§ Problem statement
In the records below, find the line that contains "The package -/" and the line that contains "order (R328). -/", then retype exactly those two lines and every line between them.
--- Available records ---
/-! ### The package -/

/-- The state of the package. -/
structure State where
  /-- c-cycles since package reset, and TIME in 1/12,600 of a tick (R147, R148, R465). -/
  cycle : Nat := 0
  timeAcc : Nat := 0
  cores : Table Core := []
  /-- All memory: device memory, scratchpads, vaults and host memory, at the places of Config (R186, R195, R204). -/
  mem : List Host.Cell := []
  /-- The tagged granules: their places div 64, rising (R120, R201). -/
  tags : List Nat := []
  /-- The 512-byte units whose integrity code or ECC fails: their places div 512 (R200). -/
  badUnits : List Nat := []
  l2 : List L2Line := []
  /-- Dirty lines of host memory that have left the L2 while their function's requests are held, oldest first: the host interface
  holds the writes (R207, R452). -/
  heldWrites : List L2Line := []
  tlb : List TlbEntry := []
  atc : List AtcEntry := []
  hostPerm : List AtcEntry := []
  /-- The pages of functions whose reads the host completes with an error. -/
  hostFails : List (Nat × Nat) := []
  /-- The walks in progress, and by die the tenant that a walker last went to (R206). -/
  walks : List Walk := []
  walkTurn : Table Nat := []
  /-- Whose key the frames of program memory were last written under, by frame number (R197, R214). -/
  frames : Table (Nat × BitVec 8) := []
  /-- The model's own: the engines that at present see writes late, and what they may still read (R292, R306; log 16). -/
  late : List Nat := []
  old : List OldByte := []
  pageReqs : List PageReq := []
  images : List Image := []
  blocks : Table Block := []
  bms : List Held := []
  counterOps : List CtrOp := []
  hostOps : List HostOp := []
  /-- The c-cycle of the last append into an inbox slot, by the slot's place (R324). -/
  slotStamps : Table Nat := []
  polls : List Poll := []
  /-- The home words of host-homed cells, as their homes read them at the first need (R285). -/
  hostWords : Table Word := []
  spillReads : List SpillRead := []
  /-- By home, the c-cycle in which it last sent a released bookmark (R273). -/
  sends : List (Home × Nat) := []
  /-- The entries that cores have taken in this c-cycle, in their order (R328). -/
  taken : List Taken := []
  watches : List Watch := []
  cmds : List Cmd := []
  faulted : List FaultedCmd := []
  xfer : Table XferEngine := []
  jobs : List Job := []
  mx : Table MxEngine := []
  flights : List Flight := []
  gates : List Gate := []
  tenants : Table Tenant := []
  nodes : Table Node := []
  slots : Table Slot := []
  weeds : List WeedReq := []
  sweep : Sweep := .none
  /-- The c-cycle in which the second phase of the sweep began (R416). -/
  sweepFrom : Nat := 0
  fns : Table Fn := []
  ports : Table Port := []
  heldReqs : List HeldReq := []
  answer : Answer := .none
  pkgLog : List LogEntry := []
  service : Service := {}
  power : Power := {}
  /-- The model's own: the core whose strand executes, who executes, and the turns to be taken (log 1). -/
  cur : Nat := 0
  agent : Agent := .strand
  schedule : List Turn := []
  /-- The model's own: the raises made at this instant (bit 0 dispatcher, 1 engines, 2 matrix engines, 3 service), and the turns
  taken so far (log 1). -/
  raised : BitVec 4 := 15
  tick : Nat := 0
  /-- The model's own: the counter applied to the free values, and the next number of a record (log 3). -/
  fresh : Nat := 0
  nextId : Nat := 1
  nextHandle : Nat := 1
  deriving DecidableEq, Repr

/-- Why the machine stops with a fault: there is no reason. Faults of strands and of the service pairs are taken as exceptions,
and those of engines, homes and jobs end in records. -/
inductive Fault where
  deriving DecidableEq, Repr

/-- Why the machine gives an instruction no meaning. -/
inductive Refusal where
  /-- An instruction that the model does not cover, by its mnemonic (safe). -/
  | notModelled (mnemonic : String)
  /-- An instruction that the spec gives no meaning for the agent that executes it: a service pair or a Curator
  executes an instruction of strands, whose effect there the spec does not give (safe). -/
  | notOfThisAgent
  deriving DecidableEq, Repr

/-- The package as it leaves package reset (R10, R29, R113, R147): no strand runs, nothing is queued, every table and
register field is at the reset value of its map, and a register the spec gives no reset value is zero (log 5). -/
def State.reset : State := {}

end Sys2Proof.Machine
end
---
--- Available records ---
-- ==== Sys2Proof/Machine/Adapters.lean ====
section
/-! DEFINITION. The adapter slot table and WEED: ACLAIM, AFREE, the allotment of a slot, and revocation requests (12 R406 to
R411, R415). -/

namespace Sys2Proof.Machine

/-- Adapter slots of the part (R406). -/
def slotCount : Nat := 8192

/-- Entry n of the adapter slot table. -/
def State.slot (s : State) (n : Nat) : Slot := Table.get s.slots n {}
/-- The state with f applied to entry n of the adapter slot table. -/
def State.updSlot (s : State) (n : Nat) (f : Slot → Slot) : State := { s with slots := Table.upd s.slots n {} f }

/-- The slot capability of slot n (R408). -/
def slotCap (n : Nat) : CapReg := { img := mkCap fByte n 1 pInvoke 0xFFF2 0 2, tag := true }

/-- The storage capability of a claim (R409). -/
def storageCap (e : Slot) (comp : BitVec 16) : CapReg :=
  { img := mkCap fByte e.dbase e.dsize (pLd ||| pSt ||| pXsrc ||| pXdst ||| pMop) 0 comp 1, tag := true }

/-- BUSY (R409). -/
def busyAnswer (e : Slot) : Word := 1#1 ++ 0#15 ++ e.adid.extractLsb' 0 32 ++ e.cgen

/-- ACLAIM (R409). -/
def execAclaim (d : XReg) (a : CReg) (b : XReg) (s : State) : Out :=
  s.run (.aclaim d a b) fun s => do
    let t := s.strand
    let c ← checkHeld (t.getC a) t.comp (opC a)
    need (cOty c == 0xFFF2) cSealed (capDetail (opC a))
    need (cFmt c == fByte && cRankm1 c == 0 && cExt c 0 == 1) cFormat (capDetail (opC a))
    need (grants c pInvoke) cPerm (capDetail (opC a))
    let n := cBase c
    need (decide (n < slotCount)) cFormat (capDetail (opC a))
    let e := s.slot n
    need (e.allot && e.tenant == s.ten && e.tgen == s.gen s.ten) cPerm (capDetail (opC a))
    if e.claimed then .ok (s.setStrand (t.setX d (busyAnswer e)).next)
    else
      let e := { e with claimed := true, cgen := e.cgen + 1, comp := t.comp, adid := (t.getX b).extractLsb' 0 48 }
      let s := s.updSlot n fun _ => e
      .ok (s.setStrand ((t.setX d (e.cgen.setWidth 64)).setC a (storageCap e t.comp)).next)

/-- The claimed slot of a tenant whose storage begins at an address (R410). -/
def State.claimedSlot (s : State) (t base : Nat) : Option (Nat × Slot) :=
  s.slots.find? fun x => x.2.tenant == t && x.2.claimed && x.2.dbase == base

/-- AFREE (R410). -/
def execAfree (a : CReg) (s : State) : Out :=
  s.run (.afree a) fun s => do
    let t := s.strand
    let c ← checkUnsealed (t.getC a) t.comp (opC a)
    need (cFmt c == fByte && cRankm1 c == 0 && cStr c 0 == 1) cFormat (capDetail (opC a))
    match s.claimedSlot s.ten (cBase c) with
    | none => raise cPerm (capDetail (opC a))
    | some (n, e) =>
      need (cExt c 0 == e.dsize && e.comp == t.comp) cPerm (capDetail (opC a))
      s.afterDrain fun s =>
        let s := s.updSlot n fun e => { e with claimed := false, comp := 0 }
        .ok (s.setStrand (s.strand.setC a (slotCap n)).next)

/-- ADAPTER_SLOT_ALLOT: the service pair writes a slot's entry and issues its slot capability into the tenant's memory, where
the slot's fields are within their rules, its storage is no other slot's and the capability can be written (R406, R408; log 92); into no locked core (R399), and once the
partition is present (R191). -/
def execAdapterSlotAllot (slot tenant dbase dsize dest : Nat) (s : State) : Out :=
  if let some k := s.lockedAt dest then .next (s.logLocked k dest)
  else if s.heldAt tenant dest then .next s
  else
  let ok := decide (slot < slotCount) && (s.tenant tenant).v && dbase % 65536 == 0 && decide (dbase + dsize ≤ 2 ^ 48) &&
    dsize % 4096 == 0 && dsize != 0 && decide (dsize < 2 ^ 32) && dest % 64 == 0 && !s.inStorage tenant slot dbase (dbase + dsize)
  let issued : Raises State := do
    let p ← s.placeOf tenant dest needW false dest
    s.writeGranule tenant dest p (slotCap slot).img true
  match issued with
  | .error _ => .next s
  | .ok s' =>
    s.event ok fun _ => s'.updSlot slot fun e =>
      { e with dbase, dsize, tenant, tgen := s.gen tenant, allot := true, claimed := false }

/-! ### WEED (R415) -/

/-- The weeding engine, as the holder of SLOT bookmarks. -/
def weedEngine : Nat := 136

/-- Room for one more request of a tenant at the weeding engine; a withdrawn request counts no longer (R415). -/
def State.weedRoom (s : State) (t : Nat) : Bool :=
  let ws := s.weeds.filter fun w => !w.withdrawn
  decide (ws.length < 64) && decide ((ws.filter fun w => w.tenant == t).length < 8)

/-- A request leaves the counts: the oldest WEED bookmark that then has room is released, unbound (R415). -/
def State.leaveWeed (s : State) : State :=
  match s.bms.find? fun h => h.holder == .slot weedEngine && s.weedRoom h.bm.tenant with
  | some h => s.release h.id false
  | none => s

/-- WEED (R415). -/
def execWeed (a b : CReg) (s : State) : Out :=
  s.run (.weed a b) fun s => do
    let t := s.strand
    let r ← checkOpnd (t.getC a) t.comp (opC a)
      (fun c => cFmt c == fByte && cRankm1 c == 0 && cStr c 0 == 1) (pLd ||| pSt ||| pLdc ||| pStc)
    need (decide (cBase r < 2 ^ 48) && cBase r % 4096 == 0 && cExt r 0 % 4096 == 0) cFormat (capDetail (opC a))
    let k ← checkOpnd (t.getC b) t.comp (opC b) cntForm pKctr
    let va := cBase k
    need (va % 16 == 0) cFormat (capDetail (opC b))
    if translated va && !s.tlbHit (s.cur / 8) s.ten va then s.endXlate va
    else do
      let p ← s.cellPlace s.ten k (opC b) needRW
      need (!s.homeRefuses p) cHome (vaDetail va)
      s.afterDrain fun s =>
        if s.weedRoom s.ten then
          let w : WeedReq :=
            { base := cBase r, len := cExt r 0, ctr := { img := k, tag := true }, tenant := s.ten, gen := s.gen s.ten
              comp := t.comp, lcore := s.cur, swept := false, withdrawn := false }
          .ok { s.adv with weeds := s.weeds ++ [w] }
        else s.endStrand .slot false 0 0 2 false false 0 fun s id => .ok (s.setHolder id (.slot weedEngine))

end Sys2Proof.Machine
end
---
§ Your response
/-! ### The package -/

/-- The state of the package. -/
structure State where
  /-- c-cycles since package reset, and TIME in 1/12,600 of a tick (R147, R148, R465). -/
  cycle : Nat := 0
  timeAcc : Nat := 0
  cores : Table Core := []
  /-- All memory: device memory, scratchpads, vaults and host memory, at the places of Config (R186, R195, R204). -/
  mem : List Host.Cell := []
  /-- The tagged granules: their places div 64, rising (R120, R201). -/
  tags : List Nat := []
  /-- The 512-byte units whose integrity code or ECC fails: their places div 512 (R200). -/
  badUnits : List Nat := []
  l2 : List L2Line := []
  /-- Dirty lines of host memory that have left the L2 while their function's requests are held, oldest first: the host interface
  holds the writes (R207, R452). -/
  heldWrites : List L2Line := []
  tlb : List TlbEntry := []
  atc : List AtcEntry := []
  hostPerm : List AtcEntry := []
  /-- The pages of functions whose reads the host completes with an error. -/
  hostFails : List (Nat × Nat) := []
  /-- The walks in progress, and by die the tenant that a walker last went to (R206). -/
  walks : List Walk := []
  walkTurn : Table Nat := []
  /-- Whose key the frames of program memory were last written under, by frame number (R197, R214). -/
  frames : Table (Nat × BitVec 8) := []
  /-- The model's own: the engines that at present see writes late, and what they may still read (R292, R306; log 16). -/
  late : List Nat := []
  old : List OldByte := []
  pageReqs : List PageReq := []
  images : List Image := []
  blocks : Table Block := []
  bms : List Held := []
  counterOps : List CtrOp := []
  hostOps : List HostOp := []
  /-- The c-cycle of the last append into an inbox slot, by the slot's place (R324). -/
  slotStamps : Table Nat := []
  polls : List Poll := []
  /-- The home words of host-homed cells, as their homes read them at the first need (R285). -/
  hostWords : Table Word := []
  spillReads : List SpillRead := []
  /-- By home, the c-cycle in which it last sent a released bookmark (R273). -/
  sends : List (Home × Nat) := []
  /-- The entries that cores have taken in this c-cycle, in their order (R328). -/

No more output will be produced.